Nature medicine (2018-12-12)
Fulvio D'Angelo, Michele Ceccarelli, Tala, Luciano Garofano, Jing Zhang, Véronique Frattini, Francesca P Caruso, Genevieve Lewis, Kristin D Alfaro, Luc Bauchet, Giulia Berzero, David Cachia, Mario Cangiano, Laurent Capelle, John de Groot, Francesco DiMeco, François Ducray, Walid Farah, Gaetano Finocchiaro, Stéphane Goutagny, Carlos Kamiya-Matsuoka, Cinzia Lavarino, Hugues Loiseau, Véronique Lorgis, Carlo E Marras, Ian McCutcheon, Do-Hyun Nam, Susanna Ronchi, Veronica Saletti, Romuald Seizeur, John Slopis, Mariona Suñol, Fanny Vandenbos, Pascale Varlet, Dominique Vidaud, Colin Watts, Viviane Tabar, David E Reuss, Seung-Ki Kim, David Meyronet, Karima Mokhtari, Hector Salvador, Krishna P Bhat, Marica Eoli, Marc Sanson, Anna Lasorella, Antonio Iavarone
RÉSUMÉ

Neurofibromatosis type 1 (NF1) is a common tumor predisposition syndrome in which glioma is one of the prevalent tumors. Gliomagenesis in NF1 results in a heterogeneous spectrum of low- to high-grade neoplasms occurring during the entire lifespan of patients. The pattern of genetic and epigenetic alterations of glioma that develops in NF1 patients and the similarities with sporadic glioma remain unknown. Here, we present the molecular landscape of low- and high-grade gliomas in patients affected by NF1 (NF1-glioma). We found that the predisposing germline mutation of the NF1 gene was frequently converted to homozygosity and the somatic mutational load of NF1-glioma was influenced by age and grade.

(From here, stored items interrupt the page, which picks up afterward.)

-- ==== Sys2Proof/Machine/St/Power.lean ====
section
/-!
DEFINITION. Sys2Proof/Machine/St/Power.lean: the state of the reset and power controllers, the debug port, the ageing
controller, the memories and the circular-buffer windows. Defaults are the values of a COLD reset.
-/
namespace Sys2Proof.Machine

/-- The power states (R727), coded as POWER_STATE codes them. -/
inductive PowerState where
  | run | doze | standby | off
deriving DecidableEq, Repr

/-- The service modes (R723). -/
inductive ServiceMode where
  | commissioning | service | recovery
deriving DecidableEq, Repr

/-- A power-state entry in its handshake (R730 to R733). `blocks` are the blocks still to be asked, `stopped` those already
stopped, newest first, `asked` the answers of the present block that were not READY. -/
structure EntrySt where
  slot : Nat
  session : Nat
  seq : Nat
  target : PowerState
  blocks : List Nat
  stopped : List Nat
  asked : Nat
  since : Nat
  retryAt : Option Nat
deriving DecidableEq, Repr

/-- A wake in progress (R734 to R736): source, state left, step 1 to 6, failed tries, model cycles of its start and of the
present step's start; `retryAt` while the module waits for its next try. -/
structure WakeSt where
  source : Nat
  left : PowerState
  step : Nat
  tries : Nat
  began : Nat
  stepFrom : Nat
  retryAt : Option Nat
  /-- journal slot of the POWER_STATE that asked for it -/
  slot : Option Nat
deriving DecidableEq, Repr

/-- The debug port (R724 to R726). -/
structure DebugSt where
  /-- model cycle of the last live write PWR_DEBUG_ALLOW = 1 with its session; R725; reset none -/
  allowed : Option (Nat × Nat) := none
  /-- challenge read from the unlock register; R725; reset none -/
  challenge : Option (List Nat) := none
  /-- wrong answers since PWR_DEBUG_ALLOW was written; R725; reset 0 -/
  wrong : Nat := 0
  /-- model cycle of the unlock; R725; reset none -/
  unlocked : Option Nat := none
  /-- instruction in force, as the port decoded it; R724; reset IDCODE -/
  instruction : Nat := 1
deriving DecidableEq, Repr

/-- Reset, power and boot (chapter 16). -/
structure PowerSt where
  /-- power state; R727; reset RUN (HOST_STATUS.POWER) -/
  state : PowerState := .run
  /-- HOST_STATUS.READY; R621; reset 0 -/
  ready : Bool := false
  /-- in reset: from a reset until its start sequence is complete; R709, R715, R721, R737; reset true -/
  held : Bool := true
  /-- supply warning in force; R738; reset false -/
  warning : Bool := false
  /-- model cycle at which it began; R739; reset none -/
  warnFrom : Option Nat := none
  /-- lowest VIN_12 since then, 0.01 V; R739; reset 0 -/
  lowest : Nat := 0
  /-- warning-to-reset time held by the always-on domain, us; R741; reset none -/
  holdup : Option Nat := none
  /-- PWR_FAIL_N driven low; R709, R738; reset true -/
  pwrFail : Bool := true
  /-- reasons that drive FAULT_N: bit 0 STUCK_RESET, 1 WAKE_FAIL, 2 PLL, others the owning blocks; R721, R736; reset 0 -/
  fault : Nat := 0
  /-- STRAP_BOOT_1..0 as sampled; R714; sampled at reset -/
  strapBoot : Nat := 0
  /-- STRAP_HOST as sampled; R714 -/
  strapHost : Bool := false
  /-- STRAP_CLK as sampled; R714 -/
  strapClk : Bool := false
  /-- service mode; R723; reset COMMISSIONING -/
  mode : ServiceMode := .commissioning
  /-- boot record: copy B named; R717; identity partition, new module A -/
  bootB : Bool := false
  /-- copy that runs: none, A (0) or B (1); R718; reset none -/
  running : Option Nat := none
  /-- incomplete option loads; R720; identity partition, new module 0 -/
  loads : Nat := 0
  /-- kind and source of the last reset; R753; reset COLD (1), power-on (1) -/
  resetKind : Nat := 1
  resetSource : Nat := 1
  /-- STUCK_RESET seconds held in the always-on domain; R721; reset none -/
  stuck : Option Nat := none
  /-- WAKE_FAIL retention register: step, tries, sets; R736; reset none -/
  wakeFail : Option (Nat × Nat × Nat) := none
  /-- sets of three tries that failed in a row; R736; reset 0 -/
  wakeSets : Nat := 0
  /-- model cycle of the last failed try of a set; R736; reset none -/
  lastTry : Option Nat := none
  /-- power-state entry in progress; R730; reset none -/
  entry : Option EntrySt := none
  /-- wake in progress; R734; reset none -/
  wake : Option WakeSt := none
  /-- wake cause of a WARM start from OFF or of lost retention; R728, R760; reset none -/
  wakeCause : Option Nat := none
  /-- model cycles of supervisor domain resets within the last 10 min; R708; reset empty -/
  domainTimes : List Nat := []
  /-- blocks in domain reset: block, source and model cycle; R711 to R713; reset empty -/
  inReset : List (Nat × Nat × Nat) := []
  /-- reset asked for by RESET_REQUEST that begins once its reply has left: kind, block, reply on the host port; R438; reset none -/
  resetDue : Option (Nat × Nat × Bool) := none
  /-- records that wait for the next start: source, level, code, data; R35, R737; reset empty -/
  owed : List (Nat × Nat × Nat × List Nat) := []
  /-- the PLL has lost its lock: warm reset only; R35; reset false -/
  pllLost : Bool := false
  /-- debug port; R724; reset locked -/
  dbg : DebugSt := {}
deriving DecidableEq, Repr

/-- The ageing controller (R742 to R749). -/
structure AgeingSt where
  /-- core voltage, mV, 750 to 900 in steps of 5; R743; no reset value stated: DESIGN CHOICE 900, notes/assumptions/6.md -/
  voltage : Nat := 900
  /-- slack of CPR_0 to CPR_7, ps; R742; reset 0 until measured -/
  slack : List Int := [0, 0, 0, 0, 0, 0, 0, 0]
  /-- model cycle since which the least slack has stayed above target + 20 ps; R743; reset none -/
  highFrom : Option Nat := none
  /-- voltage need in mV per band · 16 + element; R744; identity partition, new module none -/
  need : Store (Option Nat) := []
  /-- first recorded need per band · 16 + element; R744; identity partition, new module none -/
  first : Store (Option Nat) := []
  /-- present temperature band; R744; reset 0 -/
  band : Nat := 0
  /-- module reserve in percent; R744; reset 100 -/
  reserve : Nat := 100
  /-- weakest element; R744; reset 0 -/
  weakest : Nat := 0
  /-- module reserves of past days with their ns stamps, newest last; R745; new module empty -/
  daily : List (Nat × Nat) := []
  /-- flags: bit 0 notice, 1 warning, 2 limit; R746, R749; reset 0 -/
  flags : Nat := 0
  /-- voltage held at 0.90 V by AGEING_LIMIT; R746; reset false -/
  heldMax : Bool := false
  /-- stamp of the last re-plan, ns; R749; reset none -/
  lastPlan : Option Nat := none
  /-- operating cycles of CLK_RIDGE in RUN; R749; new module 0 -/
  runCycles : Nat := 0
  /-- crystal drift y of the last 24 h, and at first power-up, ppb; R749; new module 0, none -/
  drift : Int := 0
  firstDrift : Option Int := none
  /-- sum of y over the cycles of the present 24 h, ppb times cycles, and those cycles; R749; reset 0 -/
  driftSum : Rat := 0
  driftSpan : Nat := 0
deriving DecidableEq, Repr

/-- A circular-buffer window (R765 to R767). -/
structure CwSt where
  /-- BASE; R765; reset 0 -/
  base : Nat := 0
  /-- LEN; R765; reset 0 -/
  len : Nat := 0
  /-- WR; R765; reset 0 -/
  wr : Nat := 0
  /-- RD; R765; reset 0 -/
  rd : Nat := 0
  /-- ENABLE; R767; reset 0 -/
  enable : Bool := false
  /-- OVF; R767; reset 0 -/
  ovf : Bool := false
  /-- UNF; R767; reset 0 -/
  unf : Bool := false
  /-- LEVEL, 21 bits; R767; reset 0 -/
  level : Nat := 0
deriving DecidableEq, Repr

/-- ECC bookkeeping and register read latches (R14, R755 to R764). -/
structure MemSt where
  /-- correctable errors per region; R756; reset 0 -/
  corrected : Store Nat := []
  /-- uncorrectable errors per kept region since STANDBY entry, always-on; R760; reset 0 -/
  lost : Store Nat := []
  /-- first 16 uncorrectable addresses; R760; reset empty -/
  lostAddrs : List Nat := []
  /-- uncorrectable MRAM addresses of the last 24 h: bank, address, model cycle; R764; reset empty -/
  mramErrs : List (Nat × Nat × Nat) := []
  /-- addresses of capture SRAM at which CAPTURE_READ met an uncorrectable error; R756; reset empty -/
  capBad : List Nat := []
  /-- MRAM banks that failed: bit 0, bit 1; R764; reset 0 -/
  bankFailed : Nat := 0
  /-- writes per MRAM line (byte address / 64); R761; new module 0 -/
  wear : Store Nat := []
  /-- R14 latches: key master · 2 ^ 32 + value address, the latched upper words; R14, R15; reset empty -/
  latches : Store (List Nat) := []
  /-- last word a register read returned per master, for the reader of the model; R13; reset 0 -/
  lastRead : Store Nat := []
  /-- windows CW_0 to CW_15; R765; reset 0 -/
  cw : Store CwSt := []
deriving DecidableEq, Repr

end Sys2Proof.Machine
end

High-grade tumors harbored genetic alterations of TP53 and CDKN2A, frequent mutations of ATRX associated with Alternative Lengthening of Telomere, and were enriched in genetic alterations of transcription/chromatin regulation and PI3 kinase pathways. Low-grade tumors exhibited fewer mutations that were over-represented in genes of the MAP kinase pathway. Approximately 50% of low-grade NF1-gliomas displayed an immune signature, T lymphocyte infiltrates, and increased neo-antigen load. DNA methylation assigned NF1-glioma to LGm6, a poorly defined Isocitrate Dehydrogenase 1 wild-type subgroup enriched with ATRX mutations. Thus, the profiling of NF1-glioma defined a distinct landscape that recapitulates a subset of sporadic tumors.